Yep, this is the car for me. 


garsh said:


> I'll be the exact opposite.
> 
> I drive a Leaf. I have to be careful of range in order to make my round-trip commute. I have to keep my speed down on the highway.
> 
> When I get my 3, I'm going to drive it like I stole it.


----------



## SoFlaModel3

teslarob said:


> Just wait till you get to drive one...


I'm assuming you've driven it?!?!?!?


----------



## teslarob

SoFlaModel3 said:


> I'm assuming you've driven it?!?!?!?


Maybe  It's not painful like a P100D launch, but it's fast


----------



## gwestr

If you’re wondering, that video is from the skidpad at Thunderhill Raceway in Willows,CA. It’s a popular bay area racetrack for SCCA and NASA racers, and for car clubs to rent for driving schools.

It’s also incredibly hot there in the summer, typically over 100F. I would imagine they’re testing the car on the big track, a 3.0 mile course with 15 turns. It’s pretty hard on brakes. The Model S P85D could only do about 4-5 laps there (2:12 per lap) before the battery would get too warm and the car would cut power about 30% to 50%. I would assume the Model 3 Performance has a cooling upgrade, a braking upgrade, and a regenerative clutch upgrade.


----------



## garsh

gwestr said:


> a regenerative clutch upgrade.


A what now?


----------



## gwestr

garsh said:


> A what now?


Regenerative braking has clutches. If the car is going faster and they want to use the motors to help stop it, they'd probably upgrade the clutches.
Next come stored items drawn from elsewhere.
/-- REPLAY_OFF: the fold takes its live inputs again. -/
def State.replayOffOp (s : State) (r : MaintReq) : State :=
  s.inWindow r fun s =>
    match targetFold r.target with
    | some f =>
      if bitOf r.arg 0 then s.finish r 7 []
      else if s.folds[f].allot.isNone then s.finish r 6 []
      else (s.onFold f fun x => { x with replay := { x.replay with
        on := false, delta := 0, feed := [], taken := 0, queue := [], begun := false, complete := true } }).done r
    | none => s.finish r 7 []

/-- DEBUG_ENABLE: the next debug fuse of the fold is blown and its key erased (R355). -/
def State.debugOnOp (s : State) (r : MaintReq) : State :=
  s.inWindow r fun s =>
    match targetFold r.target with
    | some f =>
      if !bitOf r.arg 0 then s.finish r 7 []
      else if 16 ≤ s.trust.debugCount[f] ∨ s.folds[f].debug then s.finish r 6 []
      else
        let s := { s with trust := { s.trust with
          debugCount := vmod s.trust.debugCount f fun n => n + 1, keyErased := vmod s.trust.keyErased f fun _ => true } }
        (s.onFold f fun x => { x with debug := true }).done r
    | none => s.finish r 7 []

/-- DEBUG_DISABLE: debug ends, and a fold key with the new debug count is derived. -/
def State.debugOffOp (s : State) (r : MaintReq) : State :=
  s.inWindow r fun s =>
    match targetFold r.target with
    | some f =>
      if bitOf r.arg 0 then s.finish r 7 []
      else
        let s := { s with trust := { s.trust with keyErased := vmod s.trust.keyErased f fun _ => false } }
        (s.onFold f fun x => { x with debug := false }).done r
    | none => s.finish r 7 []

/-- Largest answer of a debug read. -/
def debugMax : Nat := 4096

/-- Bytes of a space of a core (Table 12.2): pasture, accumulator, gates. -/
def State.spaceBytes (s : State) (f : FoldNo) (p l : CoreNo) (space off len : Nat) : Option (List Byte) :=
  let c := s.cores[p]
  if space = 0 then
    (match s.regionOf f l off, s.regionOf f l (off + len - 1) with
     | some _, some _ => some (c.pasture.bytes off len)
     | _, _ => none)
  else if space = 1 then (if off + len ≤ 0x884100 then some ((c.accSpace s.now off len).map fun b => b.1) else none)
  else if space = 2 then
    (if off + len ≤ 0x100 then
      some (((c.gates.toList.flatMap fun g => leBytes (match g.queue with | h :: _ => h.1.toWord.toNat | [] => 0) 4).drop off).take len)
     else none)
  else none

/-- A debug read served: the bytes that it names of a core of a fold under debug. -/
def State.serveDebug (s : State) (r : MaintReq) (f : FoldNo) : State :=
  let l := hCore r.arg
  if !s.folds[f].debug then s.finish r 6 []
  else match (s.phys l).bind fun p => s.spaceBytes f p l (hSpace r.arg) (hOff r.arg) (beAt r.body 0 4) with
    | some bs => s.finish r 0 bs
    | none => s.finish r 7 []

/-- DEBUG_READ: of a core of a fold under debug, served in the reserve; where no ticks run it is served at once (DEDUCED,
assumption 44). -/
def State.debugReadOp (s : State) (r : MaintReq) : State :=
  s.inWindow r fun s =>
    match targetFold r.target with
    | none => s.finish r 7 []
    | some f =>
      let len := beAt r.body 0 4
      if !s.folds[f].debug then s.finish r 6 []
      else if r.body.length ≠ 4 ∨ len = 0 ∨ debugMax < len ∨ hModule r.arg ≠ s.hallNo ∨ !zeros r.arg 31 12 then s.finish r 7 []
      else if !(s.coresOf f).contains (hCore r.arg) then s.finish r 7 []
      else if s.ticks then s.keepRead r
      else s.serveDebug r f

/-- Bytes that one core gives debug reads in a tick (R355). -/
def debugBudget : Nat := 65536

/-- One request that waited for the reserve; `used` holds what each core has given in it. A debug read beyond the 64 KiB of its
core waits for a later reserve. -/
def State.serveRead (a : State × List Nat) (r : MaintReq) : State × List Nat :=
  match decide (r.op = 0x10), targetFold r.target with
  | true, _ => (a.1.attestNow r, a.2)
  | false, some f =>
    let l := (hCore r.arg).val
    let len := beAt r.body 0 4
    if a.2.getD l 0 + len ≤ debugBudget then (a.1.serveDebug r f, a.2.set l (a.2.getD l 0 + len)) else (a.1.keepRead r, a.2)
  | false, none => a

/-- The requests that wait for the reserve are served in the order in which they came (R355, R358). -/
def State.serveReads (s : State) : State :=
  (s.trust.sess.reads.foldl State.serveRead (s.onSess fun x => { x with reads := [] }, List.replicate 32 0)).1

/-- How a dump is exported: 0 verified or never sealed, 1 its tag fails, 2 its key is destroyed; and its bytes (R354,
R355) (DESIGN CHOICE, assumption 38). -/
def State.openDump (s : State) (bs : List Byte) : Nat × List Byte :=
  if (bs.getD 1 0).toNat.testBit 7 then
    let head := sliceD 0 bs 0 256
    let tag : BitVec 128 := BitVec.ofNat 128 (beAt head 144 16)
    let aad := sliceD 0 head 0 144 ++ List.replicate 16 0 ++ sliceD 0 head 160 96
    let f : FoldNo := Fin.ofNat 32 (leAt bs 2 1)
    let key := s.foldKey f (BitVec.ofNat 16 (leAt bs 4 2)) (BitVec.ofNat 384 (beAt bs 32 48))
    match gcmOpen (BitVec.ofNat 256 (beNat key)) (BitVec.ofNat 96 (leAt bs 8 4)) aad (bs.drop 256) tag with
    | some clear => (0, head ++ clear)
    | none => (if s.trust.keyErased[f] || decide (0 < s.trust.debugCount[f]) then 2 else 1, bs)
  else (0, bs)

/-- Bytes cut into bodies of at most a length; `n` bounds their number. -/
def bodies (len : Nat) (bs : List Byte) : Nat → List (List Byte)
  | 0 => []
  | n + 1 => if bs.isEmpty then [] else bs.take len :: bodies len (bs.drop len) n

/-- DUMP_EXPORT: the dump in consecutive answers, the first body opened by how it was exported (DESIGN CHOICE, assumption 38). -/
def State.dumpExportOp (s : State) (r : MaintReq) : State :=
  s.inWindow r fun s =>
    match s.store.dumps.find? fun d => decide (d.2.1 = r.arg.toNat) with
    | none => s.finish r 6 []
    | some d =>
      if !s.storeUp then s.finish r 6 []
      else
        let x := s.openDump d.2.2
        let bs := BitVec.ofNat 8 x.1 :: x.2
        (bodies bodyMax bs (bs.length / bodyMax + 1)).foldl (fun (s : State) b => s.finish r 0 b) s

/-- LOG_CLEAR (R379). -/
def State.logClearOp (s : State) (r : MaintReq) : State := s.inWindow r fun s => s.clearLog.done r

/-- KEY_CHANGE: the next generation fuse is blown; every port retrains at the next instant (R353). -/
def State.keyChangeOp (s : State) (r : MaintReq) : State :=
  s.inWindow r fun s =>
    if 15 ≤ s.trust.generation then s.finish r 6 []
    else ({ s with trust := { s.trust with generation := s.trust.generation + 1, retrain := true } }).done r

/-- ADOPT_SSD: an SSD without this module's fingerprint is formatted and resynchronised (R337). -/
def State.adoptOp (s : State) (r : MaintReq) : State :=
  s.inWindow r fun s =>
    let n : SsdNo := if bitOf r.arg 0 then 1 else 0
    if s.store.ssds[n].present && !s.inStep n then (s.adopt n).done r else s.finish r 6 []

/-- A status write (R356, R417, R445): a tally selection or a user tag inside a window; a write of any other register is
counted, and refused in the present state where a window is open. -/
def State.statusWriteOp (s : State) (w : StatusWrite) : State :=
  match w with
  | .i3c addr v => s.i3cWrite addr v
  | .maint r => s.request r fun s =>
    let n := s.admitStatus r
    let s := if s.writable r.arg.toNat then s else s.countRefusedWrite
    if n ≠ 0 then s.finish r n []
    else if r.body.length ≠ 4 then s.finish r 7 []
    else match s.putStatus r.arg.toNat (BitVec.ofNat 32 (beAt r.body 0 4)) with
      | some t => t.done r
      | none => s.finish r 6 []

/-! ## Meanings -/

def execOpenSession (r : MaintReq) (s : State) : Host.Outcome State Fault Refusal := .next (s.openOp r)
def execCloseSession (r : MaintReq) (s : State) : Host.Outcome State Fault Refusal := .next (s.closeOp r)
def execSessionTimeout (s : State) : Host.Outcome State Fault Refusal := .next s.sessionTimeoutOp
def execMaintInProgressAnswer (s : State) : Host.Outcome State Fault Refusal := .next s.inProgressOp
def execAttestation (r : MaintReq) (s : State) : Host.Outcome State Fault Refusal := .next (s.attestationOp r)
def execStatusRead (r : MaintReq) (s : State) : Host.Outcome State Fault Refusal := .next (s.statusReadOp r)
def execLogRead (r : MaintReq) (s : State) : Host.Outcome State Fault Refusal := .next (s.logReadOp r)
def execDownloadBegin (r : MaintReq) (s : State) : Host.Outcome State Fault Refusal := .next (s.downloadBeginOp r)
def execDownloadData (r : MaintReq) (s : State) : Host.Outcome State Fault Refusal := .next (s.downloadDataOp r)
def execDownloadEnd (r : MaintReq) (s : State) : Host.Outcome State Fault Refusal := .next (s.downloadEndOp r)
def execVerify (r : MaintReq) (s : State) : Host.Outcome State Fault Refusal := .next (s.verifyReqOp r)
def execVerificationEnd (s : State) : Host.Outcome State Fault Refusal := .next s.verificationEndOp
def execActivateImmediate (r : MaintReq) (s : State) : Host.Outcome State Fault Refusal := .next (s.activateOp r 0)
def execActivateAtTick (r : MaintReq) (s : State) : Host.Outcome State Fault Refusal := .next (s.activateOp r 1)
def execActivateDeferred (r : MaintReq) (s : State) : Host.Outcome State Fault Refusal := .next (s.activateOp r 2)
def execRevert (r : MaintReq) (s : State) : Host.Outcome State Fault Refusal := .next (s.revertReqOp r)
def execHoldStop (r : MaintReq) (s : State) : Host.Outcome State Fault Refusal := .next (s.holdStopOp r)
def execHoldRelease (r : MaintReq) (s : State) : Host.Outcome State Fault Refusal := .next (s.holdReleaseOp r)
def execWithdraw (r : MaintReq) (s : State) : Host.Outcome State Fault Refusal := .next (s.withdrawOp r)
def execReLock (r : MaintReq) (s : State) : Host.Outcome State Fault Refusal := .next (s.relockReqOp r)
def execReplayOn (r : MaintReq) (s : State) : Host.Outcome State Fault Refusal := .next (s.replayOnOp r)
def execReplayOff (r : MaintReq) (s : State) : Host.Outcome State Fault Refusal := .next (s.replayOffOp r)
def execDebugEnable (r : MaintReq) (s : State) : Host.Outcome State Fault Refusal := .next (s.debugOnOp r)
def execDebugDisable (r : MaintReq) (s : State) : Host.Outcome State Fault Refusal := .next (s.debugOffOp r)
def execDebugRead (r : MaintReq) (s : State) : Host.Outcome State Fault Refusal := .next (s.debugReadOp r)
def execDumpExport (r : MaintReq) (s : State) : Host.Outcome State Fault Refusal := .next (s.dumpExportOp r)
def execLogClear (r : MaintReq) (s : State) : Host.Outcome State Fault Refusal := .next (s.logClearOp r)
def execKeyChange (r : MaintReq) (s : State) : Host.Outcome State Fault Refusal := .next (s.keyChangeOp r)
def execAdoptSsd (r : MaintReq) (s : State) : Host.Outcome State Fault Refusal := .next (s.adoptOp r)
def execTallySelWrite (w : StatusWrite) (s : State) : Host.Outcome State Fault Refusal := .next (s.statusWriteOp w)
def execUserTagWrite (w : StatusWrite) (s : State) : Host.Outcome State Fault Refusal := .next (s.statusWriteOp w)
def execStatusWriteRefused (w : StatusWrite) (s : State) : Host.Outcome State Fault Refusal := .next (s.statusWriteOp w)
def execMaintUnknownOperation (r : MaintReq) (s : State) : Host.Outcome State Fault Refusal := .next (s.unknownOp r)
def execEntropyHealthFailure (s : State) : Host.Outcome State Fault Refusal := .next s.entropyFail
def execEntropyRecovered (s : State) : Host.Outcome State Fault Refusal := .next s.entropyBack
def execEntropyDrawTimeout (s : State) : Host.Outcome State Fault Refusal := .next s.drawTimeout

end Sys2Proof.Machine
end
If the 18" wheels don't fit, they probably are using a 355mm, 365mm, or 380mm front brake. The clutches would let them use the smaller brake.


----------



## garsh

gwestr said:


> Regenerative braking has clutches.


No, there are no clutches.


----------



## gwestr

Yeah just reading now that regeneration is not active when the brake pedal is depressed. So it will probably need 380mm brakes.


----------



## garsh

gwestr said:


> Yeah just reading now that regeneration is not active when the brake pedal is depressed.


That is not true either. Regeneration is at full power when the accelerator is not being pressed.


----------



## Little1er

While I like large brakes, 380mm is HUGE and unnecessary


----------



## PNWmisty

Little1er said:


> While I like large brakes, 380mm is HUGE and unnecessary


Totally agree.
Except for a few test stops to wear the brake pads in, I've hardly touched my brakes in the first 2400 miles. Regen does over 90% of the braking. For normal driving, the brakes are oversized. They are powerful enough to do two emergency haul-downs in a row from 80 mph without significant fade (I haven't tested them beyond that because I'll never need more brake than that. It's only on the track, with regen turned off, that the brakes can become heat soaked after a while and start to fade. If regen is left in the default position, the brakes will never fade in normal street driving.


----------



## gwestr

It’s 4100 pounds and probably makes over 600 HP. 380mm is not overkill. 6 pistons is a good idea.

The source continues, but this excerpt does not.